Assigned task ::
Go through the records below and report each line with "hany" in it.

(Data records)
/-! ### The host's moves -/

theorem present_silent {op : Byte} {needsReady : Bool} {start : State → State} (hs : ∀ s, Silent s (start s))
    (s : State) : Silent s (present op needsReady start s) := by
  have ha : Silent s (accept op s) := ⟨rfl, rfl⟩
  rcases present_cases op needsReady start s with ⟨-, h⟩ | ⟨-, -, h⟩ | ⟨-, -, h⟩
  · exact h ▸ ⟨rfl, rfl⟩
  · exact h ▸ ha.trans (hs _)
  · exact h ▸ ⟨rfl, rfl⟩

theorem presentReserved_silent (s : State) : Silent s (presentReserved s) := by
  unfold presentReserved
  split <;> exact ⟨rfl, rfl⟩

theorem runRequest_silent {v : Word} {s t : State} (h : runRequest v s = .next t) : Silent s t := by
  rcases runRequest_cases h with (rfl | rfl | rfl | rfl | rfl) | rfl
  · exact present_silent (start := startInit) (fun _ => ⟨rfl, rfl⟩) s
  · exact present_silent (start := startReadBlock) (fun _ => ⟨rfl, rfl⟩) s
  · exact present_silent (start := startWriteBlock) (fun _ => ⟨rfl, rfl⟩) s
  · exact present_silent (start := startReadCsd) (fun _ => ⟨rfl, rfl⟩) s
  · exact present_silent (start := startGetCapacity) (fun _ => ⟨rfl, rfl⟩) s
  · exact presentReserved_silent s

theorem afterRead_silent (w : Width) (off : Offset) (s : State) : Silent s (afterRead w off s) := by
  unfold afterRead
  repeat' split
  all_goals exact ⟨rfl, rfl⟩

theorem portRead_silent (w : Width) (off : Offset) (s : State) : Silent s (portRead w off s) :=
  (afterRead_silent w off s).trans ⟨rfl, rfl⟩

theorem readStatusThen_silent (target : Word → Nat) (s : State) : Silent s (readStatusThen target s) :=
  (portRead_silent .word 0x008 s).trans ⟨rfl, rfl⟩

theorem idleWrite_silent (off : Offset) (v : Word) (s : State) : Silent s (idleWrite off v s) := by
  unfold idleWrite
  split <;> exact ⟨rfl, rfl⟩

theorem portWrite_silent (w : Width) (off : Offset) (v : Word) (s : State) : Silent s (portWrite w off v s) := by
  unfold portWrite
  split
  · exact idleWrite_silent off v s
  · exact ⟨rfl, rfl⟩

theorem setHpc_silent (s : State) (n : Nat) : Silent s { s with hpc := n } := ⟨rfl, rfl⟩

/-- The state a host move leaves, the one a request is run on included. -/
def HostMove.state : HostMove → State
  | .done s => s
  | .request _ s => s

/-- The host's access, or its moving on in its program, records no bus event. -/
theorem hostMove_silent (s : State) : Silent s (hostMove s).state := by
  unfold hostMove
  cases s.program[s.hpc]? with
  | none => exact .refl s
  | some line =>
    cases line with
    | halt => exact .refl s
    | rd w off => exact (setHpc_silent s _).trans (portRead_silent w off _)
    | wr w off v =>
      dsimp only
      split
      · exact setHpc_silent s _
      · exact (setHpc_silent s _).trans (portWrite_silent w off v _)
    | waitIdle =>
      dsimp only [HostMove.state]
      exact readStatusThen_silent _ s
    | berr target =>
      dsimp only [HostMove.state]
      exact readStatusThen_silent _ s
    | branch target => exact setHpc_silent s target

/-! ### Whose move it is -/

theorem takeTurn_silent (s : State) : Silent s (takeTurn s) := ⟨rfl, rfl⟩

/-- A host move records no bus event, whatever it is (R9). -/
theorem advance_host_silent {s t : State} (h : advance s = .next t) (hw : whoMoves s = .host) : Silent s t := by
  have hs : Silent s (hostMove (takeTurn s)).state := (takeTurn_silent s).trans (hostMove_silent _)
  rcases advance_cases h with ⟨hw', -⟩ | ⟨-, hm | ⟨v, u, hm, hr⟩⟩ | ⟨hw', -⟩
  · exact nomatch hw.symm.trans hw'
  · rw [hm] at hs; exact hs
  · rw [hm] at hs; exact hs.trans (runRequest_silent hr)
  · exact nomatch hw.symm.trans hw'
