/-- Settles O55: the commands under FAULT, what clears it, and the host's accesses beside it. -/
theorem boundsErrorIsSticky : Obligations.BoundsErrorIsSticky := by
  unfold Obligations.BoundsErrorIsSticky
  refine ⟨fun i s t h herr => fault_of_exec_boundsError h herr, fun s w hr hf => step_cmd_of_fault w hr hf,
    fun i s hf => ?_, fun s t h hf hclear => step_clears_fault h hf hclear,
    fun s off size hr hoff => step_load size hr hoff, fun s off size v hr hoff hcmd => ?_⟩
  · rw [exec_of_fault i hf, report_boundsError]
  · obtain ⟨t, hpoke, hstatus, hany⟩ := poke_ignores_status v s hcmd
    exact ⟨t, (step_store size v hr hoff).trans hpoke, hstatus,
      (step_store (s := { s with status := { err := none, fault := false } }) size v hr hoff).trans (hany _)⟩

end Sys2Proof.Machine
end

section
/-! PROOFS. The order in which errors are reported (60_exceptions.md R205). -/

namespace Sys2Proof.Machine

/-! ### A length register above its capacity (R26, R27) -/

theorem exec_decode_of_gt {s : State} (hf : s.status.fault = false) (h : s.cfg.pSchars < s.silen.toNat) :
    exec .decode s = .next (s.report .capacityError) := by
  rw [exec, execDecode, command_of_not_fault _ hf, checkSilen_of_lt h, Result.bind_raised, Result.finish_raised]

theorem exec_idFrombase62_of_gt {s : State} (hf : s.status.fault = false) (h : s.cfg.pSchars < s.silen.toNat) :
    exec .idFrombase62 s = .next (s.report .capacityError) := by
  rw [exec, execIdFrombase62, command_of_not_fault _ hf, checkSilen_of_lt h, Result.bind_raised, Result.finish_raised]

theorem exec_of_ilen_gt {i : Instr} {s : State} (hi : i ∈ [Instr.rdInit, .encode, .idFrombytes])
    (hf : s.status.fault = false) (h : s.cfg.pIbytes < s.ilen.toNat) : exec i s = .next (s.report .capacityError) := by
  fin_cases hi
  · exact exec_rdInit_of_gt hf h
  · exact exec_encode_of_gt hf h
  · exact exec_idFrombytes_of_gt hf h

theorem exec_of_silen_gt {i : Instr} {s : State} (hi : i ∈ [Instr.decode, .idFrombase62])
    (hf : s.status.fault = false) (h : s.cfg.pSchars < s.silen.toNat) : exec i s = .next (s.report .capacityError) := by
  fin_cases hi
  · exact exec_decode_of_gt hf h
  · exact exec_idFrombase62_of_gt hf h

/-! ### InvalidSymbol at the lowest position (R156, R205) -/

/-- Characters that DTAB does not mark invalid have values (R41). -/
theorem exists_symbols_of_valid {f : Nat → Byte} {i : Nat} (h : ∀ j, j < i → dtab (f j) ≠ none) :
    ∃ v : List Symbol, (memRead f i).map dtab = v.map some := by
  induction i with
  | zero => exact ⟨[], rfl⟩
  | succ i ih =>
    obtain ⟨v, hv⟩ := ih fun j hj => h j (Nat.lt_succ_of_lt hj)
    obtain ⟨x, hx⟩ := Option.ne_none_iff_exists'.1 (h i (Nat.lt_succ_self i))
    refine ⟨v ++ [x], ?_⟩
    rw [memRead_succ, List.map_append, List.map_append, hv, List.map_singleton, List.map_singleton, hx]

/-- A read of `m` elements passes any position `i` below `m`. -/
theorem memRead_eq_append {i m : Nat} (f : Nat → Byte) (h : i < m) :
    ∃ rest, memRead f m = memRead f i ++ f i :: rest := by
  induction m, h using Nat.le_induction with
  | base => exact ⟨[], memRead_succ f i⟩
  | succ m hm ih =>
    obtain ⟨rest, hrest⟩ := ih
    exact ⟨rest ++ [f m], by rw [memRead_succ, hrest, List.append_assoc, List.cons_append]⟩

/-- R6, R157: WBUF has room for what the characters before the last one contribute, so the first invalid one is reached. -/
theorem b62Decode_of_firstInvalid {s : State} {i : Nat} (hc : s.cfg.Admissible) (hfit : s.silen.toNat ≤ s.cfg.pSchars)
    (h : FirstInvalid s i) :
    ∃ b c, b62Decode s.silen.toNat s =
      .raised .invalidSymbol { s with wbuf := b, wcur := c, olen := 0, erridx := BitVec.ofNat 32 i } := by
  obtain ⟨hi, hinvalid, hvalid⟩ := h
  obtain ⟨v, hv⟩ := exists_symbols_of_valid hvalid
  obtain ⟨rest, hsin⟩ := memRead_eq_append s.sinChar hi
  have hlen : v.length = i := by simpa using (congrArg List.length hv).symm
  have hbits := innerBits_length_le v
  obtain ⟨-, -, -, -, -, hO, -, hO'⟩ := hc
  obtain ⟨b, hrun, -⟩ := decodeLoop_invalid (rest := rest) (i := 0) (s := bwInit (6 * s.silen.toNat) s) hv hinvalid
    (bwInit_holds _ s) (by rw [List.nil_append, bwInit_cfg]; omega) (by rw [bwInit_cfg]; omega)
  rw [Nat.zero_add, memRead_length] at hrun
  exact ⟨b, _, by rw [b62Decode, hsin, hrun, Result.bind_raised]; rfl⟩

/-- R174: the test of the decoded length comes after the characters, so their error is the one reported. -/
theorem exec_idFrombase62_of_raised {s u : State} {e : ErrKind} (hf : s.status.fault = false)
    (hfit : s.silen.toNat ≤ s.cfg.pSchars) (hrun : b62Decode s.silen.toNat s = .raised e u) :
    exec .idFrombase62 s = .next (u.report e) := by
  rw [exec, execIdFrombase62, command_of_not_fault _ hf, checkSilen_of_le hfit, Result.bind_done, hrun,
    Result.bind_raised, Result.finish_raised]

/-- Settles O54: FAULT, an illegal word, a length register, and then each command's own error. -/
theorem errorPriorityOrder : Obligations.ErrorPriorityOrder := by
  unfold Obligations.ErrorPriorityOrder
  refine ⟨fun s w hr hf => step_cmd_of_fault w hr hf, fun s w d hr hf hd => ?_, fun i s hf hlength => ?_,
    fun s i hf hc hfit hi hinvalid hvalid => ?_, fun s hf hfit hshort => ?_, fun s n hf hlo hhi hout => ?_,
    fun s hf hzero => ?_, fun s n v hf hn hover => ?_⟩
  · rw [step_receiving, perform_cmd w hr, writeCmd_of_decode_error hd hf]
  · rw [← report_of_ne hf (by decide)]
    obtain ⟨hi, hover⟩ | ⟨hi, hover⟩ := hlength
    · exact exec_of_ilen_gt hi hf hover
    · exact exec_of_silen_gt hi hf hover
  · obtain ⟨b, c, hrun⟩ := b62Decode_of_firstInvalid hc hfit ⟨hi, hinvalid, hvalid⟩
    refine ⟨_, exec_idFrombase62_of_raised hf hfit hrun, rfl, ?_⟩
    rw [State.report_erridx, BitVec.toNat_ofNat, Nat.mod_eq_of_lt (hi.trans s.silen.isLt)]
  · rw [exec_idFrombytes_of_short hf hfit hshort, report_of_ne hf (by decide)]
  · rw [exec_rdRead_of_ge hf ⟨hlo, hhi⟩ hout, report_boundsError]
  · rw [exec_rdSeekback_of_zero hf hzero, report_boundsError]
  · rw [exec_wrWrite_of_gt v hf hn hover, report_of_ne hf (by decide)]

end Sys2Proof.Machine
end

section
/-! PROOFS. IBUF and the reader: a snapshot, and nothing after it (70_reset_and_hazards.md R251). -/

namespace Sys2Proof.Machine

/-! ### RD_READ does not see IBUF (R36, R102) -/

/-- Log 12: a count outside 1..6 is no command. -/
theorem exec_rdRead_of_illegal {n : BitVec 3} {s : State} (hf : s.status.fault = false)
    (hn : ¬ (1 ≤ n.toNat ∧ n.toNat ≤ 6)) : exec (.rdRead n) s = .next (s.report .illegalCommand) := by
  have hillegal : ¬ legalReadCount n = true := fun h => hn (of_decide_eq_true h)
  rw [exec, execRdRead, command_of_not_fault _ hf, if_neg hillegal, Result.finish_raised]

/-- In each of the four ways RD_READ can end, IBUF decides neither that it ends so nor what it answers: the bits it returns
are the reader's, which lie in RBUF. -/
theorem exec_rdRead_setIbuf {n : BitVec 3} {s t : State} (b : Buffer) (h : exec (.rdRead n) s = .next t) :
    exec (.rdRead n) { s with ibuf := b } = .next { t with ibuf := b } := by
  cases hf : s.status.fault with
  | true =>
    cases (exec_of_fault _ hf).symm.trans h
    exact exec_of_fault (s := { s with ibuf := b }) _ hf
  | false =>
    by_cases hn : 1 ≤ n.toNat ∧ n.toNat ≤ 6
    · by_cases hin : s.rcur.toNat < 8 * s.rlen.toNat
      · obtain ⟨v, hv, hrun⟩ := exec_rdRead_of_lt hf hn hin
        obtain ⟨w, hw, hrun'⟩ := exec_rdRead_of_lt (s := { s with ibuf := b }) hf hn hin
        have hsame : w = v := BitVec.eq_of_getLsbD_eq fun j _ => (hw j).trans (hv j).symm
        cases hrun.symm.trans h
        rw [hrun', hsame]
        rfl
      · have hout : 8 * s.rlen.toNat ≤ s.rcur.toNat := not_lt.1 hin
        cases (exec_rdRead_of_ge hf hn hout).symm.trans h
        exact exec_rdRead_of_ge (s := { s with ibuf := b }) hf hn hout
    · cases (exec_rdRead_of_illegal hf hn).symm.trans h
      exact exec_rdRead_of_illegal (s := { s with ibuf := b }) hf hn

/-! ### RD_INIT takes the new contents (R100) -/

/-- Reads that give the same list agree on every element they cover. -/
theorem eq_of_memRead_eq {f g : Nat → Byte} {n i : Nat} (h : memRead f n = memRead g n) (hi : i < n) : f i = g i := by
  rw [← memRead_getD f n i 0 hi, h, memRead_getD g n i 0 hi]

/-- RBUF below ILEN is IBUF. -/
theorem exec_rdInit_rbufByte {s : State} (hf : s.status.fault = false) (h : s.ilen.toNat ≤ s.cfg.pIbytes) :
    ∃ t, exec .rdInit s = .next t ∧ ∀ i, i < s.ilen.toNat → t.rbufByte i = s.ibufByte i := by
  have hlen : (memRead s.ibufByte s.ilen.toNat).length < 2 ^ 32 := by
    rw [memRead_length]
    exact s.ilen.isLt
  obtain ⟨-, -, hread, -⟩ := brInit_readerOver s hlen
  rw [memRead_length] at hread
  exact ⟨_, exec_rdInit_of_le hf h, fun i hi => eq_of_memRead_eq hread hi⟩

/-- Settles O14: RD_READ is the same run whatever IBUF holds, and RD_INIT, from the state with the new IBUF, snapshots it. -/
theorem ibufWritesMissTheReader : Obligations.IbufWritesMissTheReader := by
  unfold Obligations.IbufWritesMissTheReader
  exact ⟨fun n s t b h => exec_rdRead_setIbuf b h,
    fun s b hf hfit => exec_rdInit_rbufByte (s := { s with ibuf := b }) hf hfit⟩

end Sys2Proof.Machine
end

section
/-! PROOFS. Decoding and encoding undo each other (30_encoding.md R81, R82, R85), and how a decoded word comes to run. -/

namespace Sys2Proof.Machine

/-! ### Words -/

/-- Settles O1: the fields of a command's word select its row, and its operands pass the row's two tests. -/
theorem decodeOfEncodeIsIdentity : Obligations.DecodeOfEncodeIsIdentity := by
  unfold Obligations.DecodeOfEncodeIsIdentity
  intro i hwf
  cases i with
  | rdRead n => exact (decode_packWord _ _ _).trans (checked_eq_ok_iff.2 ⟨hwf, rfl, rfl⟩)
  | wrWrite n value => exact (decode_packWord _ _ _).trans (checked_eq_ok_iff.2 ⟨hwf, rfl, rfl⟩)
  | symEnc v | symDec c => exact (decode_packWord _ _ _).trans (checked_eq_ok_iff.2 ⟨rfl, rfl, rfl⟩)
  | rdInit | rdHasmore | rdSeekback | wrInit | wrBtb | wrTobytes | encode | decode | idTobytes | idFrombytes | idTobase62
  | idFrombase62 =>
    exact (decode_packWord _ _ _).trans (checked_eq_ok_iff.2 ⟨rfl, rfl, rfl⟩)

/-- Settles O2: `encode_of_decode`, the decoder read backwards. -/
theorem decodedWordsAreEncodings : Obligations.DecodedWordsAreEncodings := by
  unfold Obligations.DecodedWordsAreEncodings
  exact fun _ _ h => encode_of_decode h

/-- Settles O3: eleven closed words. -/
theorem wordsOfEveryFamilyDecode : Obligations.WordsOfEveryFamilyDecode := by
  unfold Obligations.WordsOfEveryFamilyDecode
  decide

/-! ### The step that runs a word (R80, R245) -/

theorem writeCmd_of_decode {w : Word} {i : Instr} (h : decode w = .ok i) (s : State) : writeCmd w s = exec i s := by
  rw [writeCmd, h]

/-- Settles O5: the access reaches CMD, and a CMD write runs what its word decodes to. -/
theorem stepRunsTheWrittenCommand : Obligations.StepRunsTheWrittenCommand := by
  unfold Obligations.StepRunsTheWrittenCommand
  intro s w i hr hd
  rw [step_receiving, perform_cmd w hr, writeCmd_of_decode hd]

theorem decode_of_decodeTableWord {nbits w : Nat} {i : Instr} (h : decodeTableWord nbits w = some i) :
    decode (BitVec.ofNat 32 (w % 2 ^ nbits)) = .ok i := by
  unfold decodeTableWord at h
  split at h
  · split at h
    · next hd => cases h; exact hd
    · cases h
  · cases h

/-- Settles O6: the word stands at the head of the inputs as a CMD write, so the next step is that write. -/
theorem fetchWordRunsTheDecodedInstruction : Obligations.FetchWordRunsTheDecodedInstruction := by
  unfold Obligations.FetchWordRunsTheDecodedInstruction
  intro s nbits w i hd
  exact (perform_cmd (s := { s with resetLine := false }) _ rfl).trans
    (writeCmd_of_decode (decode_of_decodeTableWord hd) _)

/-! ### Terms without a word (log 12) -/

theorem exec_wrWrite_of_illegal {n : BitVec 3} {s : State} (value : Byte) (hf : s.status.fault = false)
    (hn : ¬ n.toNat ≤ 6) : exec (.wrWrite n value) s = .next (s.report .illegalCommand) := by
  have hillegal : ¬ legalWriteCount n = true := fun h => hn (of_decide_eq_true h)
  rw [exec, execWrWrite, command_of_not_fault _ hf, if_neg hillegal, Result.finish_raised]

/-- Settles O59: only RD_READ and WR_WRITE have counts that can be illegal, and both test theirs first. -/
theorem illFormedTermsReportIllegalCommand : Obligations.IllFormedTermsReportIllegalCommand := by
  unfold Obligations.IllFormedTermsReportIllegalCommand
  intro i s hwf hf
  rw [← report_of_ne hf (by decide)]
  cases i with
  | rdRead n => exact exec_rdRead_of_illegal hf (of_decide_eq_false hwf)
  | wrWrite n value => exact exec_wrWrite_of_illegal value hf (of_decide_eq_false hwf)
  | _ => cases hwf

/-! ### Compact values (R140) -/

/-- R140: clearing bit 5 leaves a compact value's other bits, which are all but bit 0 set. -/
theorem compact_settled {raw : Symbol} (h : compact raw = true) :
    compact (raw &&& 0b011111) = true ∧ (raw &&& 0b011111).toNat ∈ [30, 31] := by
  revert raw
  decide

/-- R140: the values 62 and 63, which have no entry, are compact. -/
theorem le_of_not_compact {raw : Symbol} (h : compact raw = false) : raw.toNat ≤ 61 := by
  have hmem := mt (compact_eq_true_iff_mem raw).2 (by simp [h])
  have hlt := raw.isLt
  simp only [List.mem_cons, List.not_mem_nil, or_false] at hmem
  omega

/-- Settles O24: a compact value settles on 30 or 31, and any other is below the table's end. -/
theorem compactionKeepsTheSymbol : Obligations.CompactionKeepsTheSymbol := by
  unfold Obligations.CompactionKeepsTheSymbol
  exact fun raw => ⟨compact_settled, fun h => ⟨le_of_not_compact h, (settled_symbol raw).2 h⟩⟩

end Sys2Proof.Machine
end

Response below ::
  · obtain ⟨t, hpoke, hstatus, hany⟩ := poke_ignores_status v s hcmd
      (step_store (s := { s with status := { err := none, fault := false } }) size v hr hoff).trans (hany _)⟩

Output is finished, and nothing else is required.